The Education Department's Office for Civil Rights (OCR), which enforces Title IX on college campuses, tried in 2003 to put a stop to the "government made me do it" excuse for speech codes. It issued a letter to every college receiving federal funds - so, virtually all - making clear that harassment requires a serious pattern of discriminatory behavior, not just mere offense. Since then, the number of campus speech codes has slowly begun to decline.

But last year the OCR backpedaled. The agency issued a 19-page letter in April dictating to colleges the procedures they must follow in sexual harassment and assault cases. Among its many troubling points, including a requirement that sexual harassment cases be adjudicated using the lowest possible standard of evidence allowable in court, is the fact that the letter makes no mention of the First Amendment or free speech. This ignores the role that vague and broad definitions of harassment have played in justifying campus speech codes and censorship over the past few decades.
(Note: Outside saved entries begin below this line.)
-- ==== Sys2Proof/Safety.lean ====
section
/-! DEFINITION. What counts as a well-formed machine and a safe run, in the terms the claims use. -/

namespace Sys2Proof.Machine

open Sys2Proof

/-- The invariants of a held chunk (10_state.md R24, items 1 to 4), and that its payload fits the store (00_scope.md
R6). -/
structure Chunk.Ok (dcap : Nat) (c : Chunk) : Prop where
  len_eq : c.len.toNat = c.data.length
  crc_eq : c.crc = crc32 (c.typ.bytes ++ c.data)
  len_le : c.len.toNat ≤ lenMax
  type_alpha : c.typ.alpha = true
  data_fits : Memory.wf dcap c.data = true

/-- The invariant of the machine: legal parameters (00_scope.md R6), a valid type (10_state.md R23), a valid chunk (R24),
buffers within their capacities (00_scope.md R6), and only codes 0 to 8 in `ST.ERR` (10_state.md R27). -/
structure State.Inv (s : State) : Prop where
  params : s.cfg.wf = true
  type_alpha : ∀ t, s.ty = some t → t.alpha = true
  chunk_ok : ∀ c, s.ck = some c → c.Ok s.cfg.dcap
  input_fits : Memory.wf s.cfg.icap s.ibuf = true
  output_fits : Memory.wf s.cfg.ocap s.obuf = true
  err_code : s.stErr.toNat ≤ 8

/-- Commands one after another, each on what the one before left (20_memory.md R58). -/
def execAll : List Instr → State → Host.Outcome State Fault Refusal
  | [], s => .next s
  | i :: is, s =>
    match exec i s with
    | .next t => execAll is t
    | .fault f => .fault f
    | .refused r => .refused r

/-- `n` steps answer a state: no move on the way was refused (70_reset_and_hazards.md R232, R233). -/
def State.RunsTo (s : State) (n : Nat) (t : State) : Prop := Host.Core.run core n s = .next t

/-- The result of a run that ends here: "what the host can then read [...] together with everything it read on the way"
(70_reset_and_hazards.md R232). -/
def State.result (s : State) : HostView × List HostRead := (s.view, s.seen)

/-- What the host reads by its next move: all it can read, by a read move (20_memory.md R61), `OBUF[0..OLEN)`, by a copy
(R63), and nothing by any other move. -/
def State.readsNext (s : State) : List HostRead :=
  match s.moves with
  | .read :: _ => [.all s.view]
  | .loop :: _ => [.output s.obuf]
  | .write _ :: _ | .reset :: _ | .issue _ :: _ | [] => []

/-- The bytes fed since the last CRC.INIT, CRC.SUM or reset (40_crc_generator.md R104), after the command `i` on `s`, when
`m` were those before. -/
def fedAfter (i : Instr) (s : State) (m : List Byte) : List Byte :=
  match i with
  | .crcInit => []
  | .crcByte b => m ++ [b]
  | .crcBuf => m ++ s.ibuf
  | .crcSum => s.ibuf
  | .crcRead | .ctFromb _ _ _ _ | .ctFroms | .ctBytes | .ctDisp | .ctCrit | .ctPub | .ctRsv | .ctSafe |
    .ctFlags | .ctEq | .chNew | .chParse | .chLen | .chType | .chData | .chCrc | .chSize | .chEmit | .chText => m

/-- The same after the host's next move. -/
def fedAfterStep (s : State) (m : List Byte) : List Byte :=
  match s.moves with
  | .reset :: _ => []
  | .issue w :: _ =>
    match decode s.cfg w with
    | .instr i => fedAfter i s m
    | .rejected _ => m
  | _ => m

/-- A register of the block, as the table of 10_state.md R20 names it (a valid bit goes with its value). -/
inductive Reg where
  | acc
  | res
  | ty
  | ck
  | stErr
  | stExp
  | stFnd
  | ibuf
  | obuf
  deriving DecidableEq, Repr

/-- The register holds the same in both blocks. -/
def Block.SameReg (a b : Block) : Reg → Prop
  | .acc => a.acc = b.acc
  | .res => a.res = b.res
  | .ty => a.ty = b.ty
  | .ck => a.ck = b.ck
  | .stErr => a.stErr = b.stErr
  | .stExp => a.stExp = b.stExp
  | .stFnd => a.stFnd = b.stFnd
  | .ibuf => a.ibuf = b.ibuf
  | .obuf => a.obuf = b.obuf

end Sys2Proof.Machine

namespace Sys2Proof

open Sys2Proof.Machine

/-- The column "written by" of the table of 10_state.md R20, for commands. -/
def Instr.writes (i : Instr) : Reg → Bool
  | .acc => match i with
    | .crcInit | .crcByte _ | .crcBuf | .crcSum => true
    | .crcRead | .ctFromb _ _ _ _ | .ctFroms | .ctBytes | .ctDisp | .ctCrit | .ctPub | .ctRsv | .ctSafe |
      .ctFlags | .ctEq | .chNew | .chParse | .chLen | .chType | .chData | .chCrc | .chSize | .chEmit | .chText => false
  | .res => match i with
    | .crcRead | .crcSum | .ctCrit | .ctPub | .ctRsv | .ctSafe | .ctFlags | .ctEq | .chLen | .chCrc | .chSize => true
    | .crcInit | .crcByte _ | .crcBuf | .ctFromb _ _ _ _ | .ctFroms | .ctBytes | .ctDisp | .chNew | .chParse |
      .chType | .chData | .chEmit | .chText => false
  | .ty => match i with
    | .ctFromb _ _ _ _ | .ctFroms | .chType => true
    | .crcInit | .crcByte _ | .crcBuf | .crcRead | .crcSum | .ctBytes | .ctDisp | .ctCrit | .ctPub | .ctRsv |
      .ctSafe | .ctFlags | .ctEq | .chNew | .chParse | .chLen | .chData | .chCrc | .chSize | .chEmit | .chText => false
  | .ck => match i with
    | .chNew | .chParse => true
    | .crcInit | .crcByte _ | .crcBuf | .crcRead | .crcSum | .ctFromb _ _ _ _ | .ctFroms | .ctBytes | .ctDisp |
      .ctCrit | .ctPub | .ctRsv | .ctSafe | .ctFlags | .ctEq | .chLen | .chType | .chData | .chCrc | .chSize |
      .chEmit | .chText => false
  | .stErr => true
  | .stExp => match i with
    | .chParse => true
    | .crcInit | .crcByte _ | .crcBuf | .crcRead | .crcSum | .ctFromb _ _ _ _ | .ctFroms | .ctBytes | .ctDisp |
      .ctCrit | .ctPub | .ctRsv | .ctSafe | .ctFlags | .ctEq | .chNew | .chLen | .chType | .chData | .chCrc |
      .chSize | .chEmit | .chText => false
  | .stFnd => match i with
    | .chParse => true
    | .crcInit | .crcByte _ | .crcBuf | .crcRead | .crcSum | .ctFromb _ _ _ _ | .ctFroms | .ctBytes | .ctDisp |
      .ctCrit | .ctPub | .ctRsv | .ctSafe | .ctFlags | .ctEq | .chNew | .chLen | .chType | .chData | .chCrc |
      .chSize | .chEmit | .chText => false
  | .ibuf => false
  | .obuf => match i with
    | .ctBytes | .ctDisp | .chData | .chEmit | .chText => true
    | .crcInit | .crcByte _ | .crcBuf | .crcRead | .crcSum | .ctFromb _ _ _ _ | .ctFroms | .ctCrit | .ctPub |
      .ctRsv | .ctSafe | .ctFlags | .ctEq | .chNew | .chParse | .chLen | .chType | .chCrc | .chSize => false

/-- The value register that a command constructs, whose valid bit its error clears (60_exceptions.md R197 item 2). -/
def Instr.dest : Instr → Dest
  | .ctFromb _ _ _ _ | .ctFroms => .ty
  | .chParse => .ck
  | .crcInit | .crcByte _ | .crcBuf | .crcRead | .crcSum | .ctBytes | .ctDisp | .ctCrit | .ctPub | .ctRsv |
    .ctSafe | .ctFlags | .ctEq | .chNew | .chLen | .chType | .chData | .chCrc | .chSize | .chEmit | .chText => .nothing

/-- The commands that read `TY` and raise `NoValue` when `TYV = 0` (60_exceptions.md R190). -/
def Instr.needsType : Instr → Bool
  | .ctBytes | .ctDisp | .ctCrit | .ctPub | .ctRsv | .ctSafe | .ctFlags | .ctEq | .chNew => true
  | .crcInit | .crcByte _ | .crcBuf | .crcRead | .crcSum | .ctFromb _ _ _ _ | .ctFroms | .chParse | .chLen |
    .chType | .chData | .chCrc | .chSize | .chEmit | .chText => false

/-- The commands that read `CK` and raise `NoValue` when `CK.V = 0` (60_exceptions.md R190). -/
def Instr.needsChunk : Instr → Bool
  | .ctEq | .chLen | .chType | .chData | .chCrc | .chSize | .chEmit | .chText => true
  | .crcInit | .crcByte _ | .crcBuf | .crcRead | .crcSum | .ctFromb _ _ _ _ | .ctFroms | .ctBytes | .ctDisp |
    .ctCrit | .ctPub | .ctRsv | .ctSafe | .ctFlags | .chNew | .chParse => false

/-- The codes a command can raise: the column "raised by" of the table of 60_exceptions.md R190, read by command. -/
def Instr.raises : Instr → List (BitVec 4)
  | .crcInit | .crcByte _ | .crcBuf | .crcRead | .crcSum => []
  | .ctFromb _ _ _ _ => [1#4]
  | .ctFroms => [1#4, 2#4, 3#4]
  | .chParse => [1#4, 4#4, 5#4, 6#4]
  | .chText => [7#4, 8#4]
  | .ctBytes | .ctDisp | .ctCrit | .ctPub | .ctRsv | .ctSafe | .ctFlags | .ctEq | .chNew | .chLen | .chType | .chData |
    .chCrc | .chSize | .chEmit => [8#4]

/-- The precondition of a command, outside of which it is refused (60_exceptions.md R209): it exists in the instance, a
payload to construct from is within 2^31 - 1 and `DCAP` (42_chunk_framer.md R153), and a length to parse is within `DCAP`
(R156). -/
def Instr.Pre (i : Instr) (s : State) : Prop :=
  i.wf s.cfg = true ∧
  (i = .chNew → s.tyv = true → s.ilen ≤ lenMax ∧ s.ilen ≤ s.cfg.dcap) ∧
  (i = .chParse → 12 ≤ s.ilen → (be32At s.ibuf 0).toNat ≤ lenMax → (be32At s.ibuf 0).toNat ≤ s.cfg.dcap)

end Sys2Proof
end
By mandating so many procedural steps colleges must take to respond to allegations of sexual harassment while simultaneously failing to mandate a consistent, limited and constitutional definition of harassment, the OCR encourages those on campus who are already inclined to use such codes to punish speech they simply dislike.

Rather than proffer shifting rules, the OCR should end the threat of harassment-based campus speech codes once and for all. The Supreme Court offered its only guidance on the thorny issue of student-on-student harassment in the 1999 case Davis v. Monroe County Board of Education . The justices recognized the necessity of carefully defining what constitutes "harassment" in the educational context, lest everyday interactions be rendered a federal offense. The court defined harassment as discriminatory conduct, directed at an individual, that is "so severe, pervasive, and objectively offensive" that "victim-students are effectively denied equal access to an institution's resources and opportunities."

This definition, if applied fairly, poses little threat to free speech and effectively prohibits real harassment.

This week, FIRE and a broad coalition of organizations (the Tully Center for Free Speech at Syracuse University, National Coalition Against Censorship, the Heartland Institute, National Association of Scholars, Alliance Defense Fund Center for Academic Freedom, Feminists for Free Expression, Woodhull Sexual Freedom Alliance, American Booksellers Foundation for Free Expression, Accuracy in Academia, and the American Council of Trustees and Alumni) are writing to the OCR to request that it publicly affirm the Davis standard as the controlling definition for harassment on campus.

By simply following the Supreme Court's guidance, the OCR would assure that serious harassment is punished on campus while free speech is robustly protected. In one move, OCR could rid campuses of a substantial portion of all speech codes while protecting institutions from losing still more First Amendment lawsuits. Most important, by recognizing the Davis standard, the OCR would send a message that free speech and free minds are essential to - not incompatible with - the development of creative, critical and innovative thinkers on our nation's campuses.